• EXERCISE
Which lines below include the string "phase"? Please show each one.

Collected data:
§

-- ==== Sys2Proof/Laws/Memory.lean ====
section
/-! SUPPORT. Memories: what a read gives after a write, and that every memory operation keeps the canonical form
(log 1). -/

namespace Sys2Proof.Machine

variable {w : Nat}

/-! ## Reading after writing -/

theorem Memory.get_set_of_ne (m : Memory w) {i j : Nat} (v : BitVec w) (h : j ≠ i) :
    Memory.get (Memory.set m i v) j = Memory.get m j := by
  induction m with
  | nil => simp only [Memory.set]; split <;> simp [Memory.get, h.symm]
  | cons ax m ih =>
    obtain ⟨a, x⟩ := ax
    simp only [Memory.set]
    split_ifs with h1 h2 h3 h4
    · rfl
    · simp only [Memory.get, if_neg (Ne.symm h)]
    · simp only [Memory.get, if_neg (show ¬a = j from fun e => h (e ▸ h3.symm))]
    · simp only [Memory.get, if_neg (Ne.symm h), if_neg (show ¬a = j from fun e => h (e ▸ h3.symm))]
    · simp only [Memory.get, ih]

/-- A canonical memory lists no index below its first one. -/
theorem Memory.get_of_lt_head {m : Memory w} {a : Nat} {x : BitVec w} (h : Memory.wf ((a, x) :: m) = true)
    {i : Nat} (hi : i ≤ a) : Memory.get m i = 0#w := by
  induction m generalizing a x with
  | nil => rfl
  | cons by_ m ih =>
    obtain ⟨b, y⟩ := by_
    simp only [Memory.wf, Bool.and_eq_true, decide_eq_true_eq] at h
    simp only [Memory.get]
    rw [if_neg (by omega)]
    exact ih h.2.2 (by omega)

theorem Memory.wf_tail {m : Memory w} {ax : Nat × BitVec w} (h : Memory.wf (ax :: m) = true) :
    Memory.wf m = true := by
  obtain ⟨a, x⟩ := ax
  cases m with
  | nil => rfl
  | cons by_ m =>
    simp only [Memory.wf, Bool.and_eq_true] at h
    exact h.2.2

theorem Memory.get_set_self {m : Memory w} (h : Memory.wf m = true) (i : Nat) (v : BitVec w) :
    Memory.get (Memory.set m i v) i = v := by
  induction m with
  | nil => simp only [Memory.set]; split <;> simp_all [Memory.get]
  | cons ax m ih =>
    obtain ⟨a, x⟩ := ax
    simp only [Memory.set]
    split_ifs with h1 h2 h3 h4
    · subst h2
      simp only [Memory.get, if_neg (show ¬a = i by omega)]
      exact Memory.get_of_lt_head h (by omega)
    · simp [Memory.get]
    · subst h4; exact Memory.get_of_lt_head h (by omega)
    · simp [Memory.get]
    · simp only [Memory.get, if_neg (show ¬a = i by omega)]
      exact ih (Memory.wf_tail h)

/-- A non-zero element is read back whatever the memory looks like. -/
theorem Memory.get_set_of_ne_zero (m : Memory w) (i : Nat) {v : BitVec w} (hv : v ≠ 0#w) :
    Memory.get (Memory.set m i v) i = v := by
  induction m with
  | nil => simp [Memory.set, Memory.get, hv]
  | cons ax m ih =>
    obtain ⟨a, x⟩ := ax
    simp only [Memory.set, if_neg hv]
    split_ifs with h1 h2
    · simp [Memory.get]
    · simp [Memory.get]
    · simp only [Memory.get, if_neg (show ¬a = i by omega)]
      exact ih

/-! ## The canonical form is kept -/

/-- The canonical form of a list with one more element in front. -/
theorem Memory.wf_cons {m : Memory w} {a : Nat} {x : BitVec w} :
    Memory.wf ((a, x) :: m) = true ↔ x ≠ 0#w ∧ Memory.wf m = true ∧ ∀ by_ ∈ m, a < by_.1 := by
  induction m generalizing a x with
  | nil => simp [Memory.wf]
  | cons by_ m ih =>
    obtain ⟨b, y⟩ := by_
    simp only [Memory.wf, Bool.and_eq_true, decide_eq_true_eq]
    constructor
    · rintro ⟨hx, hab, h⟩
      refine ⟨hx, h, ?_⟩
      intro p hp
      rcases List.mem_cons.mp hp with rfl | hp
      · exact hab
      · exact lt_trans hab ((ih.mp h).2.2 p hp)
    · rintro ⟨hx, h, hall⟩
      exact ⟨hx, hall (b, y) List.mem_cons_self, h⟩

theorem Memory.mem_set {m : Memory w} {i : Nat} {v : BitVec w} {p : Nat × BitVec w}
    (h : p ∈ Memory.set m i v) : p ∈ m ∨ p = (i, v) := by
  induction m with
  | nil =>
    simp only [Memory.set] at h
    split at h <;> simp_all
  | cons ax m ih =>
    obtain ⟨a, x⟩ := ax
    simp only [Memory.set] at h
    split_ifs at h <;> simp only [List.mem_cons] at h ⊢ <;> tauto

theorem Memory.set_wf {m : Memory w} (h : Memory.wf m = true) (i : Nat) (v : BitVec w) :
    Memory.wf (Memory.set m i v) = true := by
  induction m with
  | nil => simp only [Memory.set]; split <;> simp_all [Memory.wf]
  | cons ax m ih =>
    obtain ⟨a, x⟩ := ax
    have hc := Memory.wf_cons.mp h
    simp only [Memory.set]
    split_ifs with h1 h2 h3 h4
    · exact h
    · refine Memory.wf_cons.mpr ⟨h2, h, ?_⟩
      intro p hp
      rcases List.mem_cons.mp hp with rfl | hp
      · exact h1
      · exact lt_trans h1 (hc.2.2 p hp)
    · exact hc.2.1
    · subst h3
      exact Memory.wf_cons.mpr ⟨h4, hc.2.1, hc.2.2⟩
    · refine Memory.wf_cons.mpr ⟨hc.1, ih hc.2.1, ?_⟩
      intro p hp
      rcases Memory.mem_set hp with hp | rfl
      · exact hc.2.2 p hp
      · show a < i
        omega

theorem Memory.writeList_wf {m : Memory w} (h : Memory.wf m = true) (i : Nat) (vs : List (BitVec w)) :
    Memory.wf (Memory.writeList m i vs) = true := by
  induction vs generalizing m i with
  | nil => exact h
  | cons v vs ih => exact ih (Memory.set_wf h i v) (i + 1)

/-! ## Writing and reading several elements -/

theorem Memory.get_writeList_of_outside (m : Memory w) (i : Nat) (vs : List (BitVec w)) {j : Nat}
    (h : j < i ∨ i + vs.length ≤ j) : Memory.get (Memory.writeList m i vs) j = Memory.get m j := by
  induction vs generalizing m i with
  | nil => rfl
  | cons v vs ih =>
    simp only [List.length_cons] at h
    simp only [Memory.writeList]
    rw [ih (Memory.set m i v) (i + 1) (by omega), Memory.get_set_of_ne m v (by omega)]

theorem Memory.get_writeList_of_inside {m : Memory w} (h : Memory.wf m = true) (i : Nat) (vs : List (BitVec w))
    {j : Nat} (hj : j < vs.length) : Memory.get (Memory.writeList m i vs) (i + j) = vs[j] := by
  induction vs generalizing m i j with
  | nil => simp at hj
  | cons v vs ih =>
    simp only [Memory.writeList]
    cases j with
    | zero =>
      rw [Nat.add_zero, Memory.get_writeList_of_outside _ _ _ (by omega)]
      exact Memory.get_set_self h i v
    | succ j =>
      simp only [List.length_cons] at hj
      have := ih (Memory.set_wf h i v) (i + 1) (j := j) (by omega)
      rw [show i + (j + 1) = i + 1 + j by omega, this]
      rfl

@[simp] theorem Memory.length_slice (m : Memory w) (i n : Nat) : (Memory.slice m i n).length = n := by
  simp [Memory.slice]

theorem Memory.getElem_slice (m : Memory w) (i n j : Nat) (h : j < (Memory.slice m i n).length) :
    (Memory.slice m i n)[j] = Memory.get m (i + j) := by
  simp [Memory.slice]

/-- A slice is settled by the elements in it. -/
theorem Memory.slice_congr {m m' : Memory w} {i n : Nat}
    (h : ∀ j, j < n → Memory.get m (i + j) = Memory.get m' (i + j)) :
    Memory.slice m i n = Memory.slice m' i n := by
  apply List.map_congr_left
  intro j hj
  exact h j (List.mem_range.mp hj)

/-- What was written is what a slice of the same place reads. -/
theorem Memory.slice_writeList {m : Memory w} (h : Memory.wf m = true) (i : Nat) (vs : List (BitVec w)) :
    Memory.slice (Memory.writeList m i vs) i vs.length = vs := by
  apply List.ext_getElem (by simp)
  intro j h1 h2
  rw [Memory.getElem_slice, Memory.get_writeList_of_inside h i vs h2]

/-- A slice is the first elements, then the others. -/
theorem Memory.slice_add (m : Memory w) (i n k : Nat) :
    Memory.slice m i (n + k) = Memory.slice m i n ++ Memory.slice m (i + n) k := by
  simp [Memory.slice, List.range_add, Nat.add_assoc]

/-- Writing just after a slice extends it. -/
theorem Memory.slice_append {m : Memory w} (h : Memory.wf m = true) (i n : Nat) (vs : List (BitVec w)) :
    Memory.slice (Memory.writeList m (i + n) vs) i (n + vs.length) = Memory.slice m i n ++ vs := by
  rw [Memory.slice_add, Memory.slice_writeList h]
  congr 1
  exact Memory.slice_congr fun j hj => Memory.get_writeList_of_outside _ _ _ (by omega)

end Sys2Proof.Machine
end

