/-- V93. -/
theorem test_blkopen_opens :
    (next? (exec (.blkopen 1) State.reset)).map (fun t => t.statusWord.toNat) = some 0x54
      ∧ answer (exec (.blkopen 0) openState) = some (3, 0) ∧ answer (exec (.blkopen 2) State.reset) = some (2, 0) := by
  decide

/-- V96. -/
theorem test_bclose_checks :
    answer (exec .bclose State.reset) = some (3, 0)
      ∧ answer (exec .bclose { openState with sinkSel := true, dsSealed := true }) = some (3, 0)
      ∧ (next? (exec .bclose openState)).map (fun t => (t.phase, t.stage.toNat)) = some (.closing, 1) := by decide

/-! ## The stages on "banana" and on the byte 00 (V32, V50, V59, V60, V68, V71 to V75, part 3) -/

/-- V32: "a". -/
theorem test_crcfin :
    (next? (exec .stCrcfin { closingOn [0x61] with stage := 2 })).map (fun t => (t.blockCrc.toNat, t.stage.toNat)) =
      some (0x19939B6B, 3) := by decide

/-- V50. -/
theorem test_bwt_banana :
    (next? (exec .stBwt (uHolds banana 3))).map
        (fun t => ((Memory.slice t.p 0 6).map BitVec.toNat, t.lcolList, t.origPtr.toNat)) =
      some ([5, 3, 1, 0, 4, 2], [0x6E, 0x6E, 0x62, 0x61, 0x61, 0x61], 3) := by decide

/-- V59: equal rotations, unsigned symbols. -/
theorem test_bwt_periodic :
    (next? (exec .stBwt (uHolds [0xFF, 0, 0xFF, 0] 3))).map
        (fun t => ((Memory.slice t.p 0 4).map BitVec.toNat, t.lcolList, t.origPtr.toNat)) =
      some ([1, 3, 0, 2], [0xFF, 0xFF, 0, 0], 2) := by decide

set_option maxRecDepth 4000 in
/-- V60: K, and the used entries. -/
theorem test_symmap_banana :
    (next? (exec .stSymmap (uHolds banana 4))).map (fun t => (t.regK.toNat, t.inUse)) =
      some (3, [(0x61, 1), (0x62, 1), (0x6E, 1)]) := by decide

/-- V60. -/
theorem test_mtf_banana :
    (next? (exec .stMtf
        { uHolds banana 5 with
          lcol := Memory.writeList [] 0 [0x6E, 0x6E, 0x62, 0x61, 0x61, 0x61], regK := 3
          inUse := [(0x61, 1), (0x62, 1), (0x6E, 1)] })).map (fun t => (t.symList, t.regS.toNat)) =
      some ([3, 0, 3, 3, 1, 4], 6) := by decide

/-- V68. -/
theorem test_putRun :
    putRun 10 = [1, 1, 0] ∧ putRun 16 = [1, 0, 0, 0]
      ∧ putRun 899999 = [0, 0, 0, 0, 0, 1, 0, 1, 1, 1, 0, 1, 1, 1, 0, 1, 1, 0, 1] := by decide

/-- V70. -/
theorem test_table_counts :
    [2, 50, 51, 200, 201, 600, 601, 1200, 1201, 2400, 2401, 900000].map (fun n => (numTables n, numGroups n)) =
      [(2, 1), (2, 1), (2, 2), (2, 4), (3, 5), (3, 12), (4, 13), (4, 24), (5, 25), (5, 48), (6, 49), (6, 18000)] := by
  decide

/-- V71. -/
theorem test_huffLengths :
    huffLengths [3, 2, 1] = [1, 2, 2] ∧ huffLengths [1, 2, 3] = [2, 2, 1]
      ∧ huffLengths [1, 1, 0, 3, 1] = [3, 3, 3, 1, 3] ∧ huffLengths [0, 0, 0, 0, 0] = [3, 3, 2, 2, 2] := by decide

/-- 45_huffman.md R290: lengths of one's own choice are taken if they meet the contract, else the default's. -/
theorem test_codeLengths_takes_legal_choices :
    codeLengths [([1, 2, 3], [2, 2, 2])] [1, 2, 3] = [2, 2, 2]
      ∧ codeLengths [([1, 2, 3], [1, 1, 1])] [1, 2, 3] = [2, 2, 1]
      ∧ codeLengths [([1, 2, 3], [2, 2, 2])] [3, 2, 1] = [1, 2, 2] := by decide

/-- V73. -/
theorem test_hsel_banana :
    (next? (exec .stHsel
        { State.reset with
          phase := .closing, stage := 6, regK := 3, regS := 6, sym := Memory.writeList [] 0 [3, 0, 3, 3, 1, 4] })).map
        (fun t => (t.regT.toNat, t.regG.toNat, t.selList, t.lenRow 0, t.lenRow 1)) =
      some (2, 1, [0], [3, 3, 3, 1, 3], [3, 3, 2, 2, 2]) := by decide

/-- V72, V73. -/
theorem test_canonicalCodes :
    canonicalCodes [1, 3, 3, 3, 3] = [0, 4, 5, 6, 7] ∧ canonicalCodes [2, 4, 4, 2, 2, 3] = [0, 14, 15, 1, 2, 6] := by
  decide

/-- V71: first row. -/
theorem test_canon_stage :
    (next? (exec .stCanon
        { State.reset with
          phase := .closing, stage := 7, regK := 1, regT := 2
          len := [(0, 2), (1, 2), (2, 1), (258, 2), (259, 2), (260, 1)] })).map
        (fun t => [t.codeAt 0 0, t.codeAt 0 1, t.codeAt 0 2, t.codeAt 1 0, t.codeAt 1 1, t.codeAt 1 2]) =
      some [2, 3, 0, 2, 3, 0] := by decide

§

• ANSWER TO THIS TASK
      ∧ (next? (exec .bclose openState)).map (fun t => (t.phase, t.stage.toNat)) = some (.closing, 1) := by decide
          phase := .closing, stage := 6, regK := 3, regS := 6, sym := Memory.writeList [] 0 [3, 0, 3, 3, 1, 4] })).map
          phase := .closing, stage := 7, regK := 1, regT := 2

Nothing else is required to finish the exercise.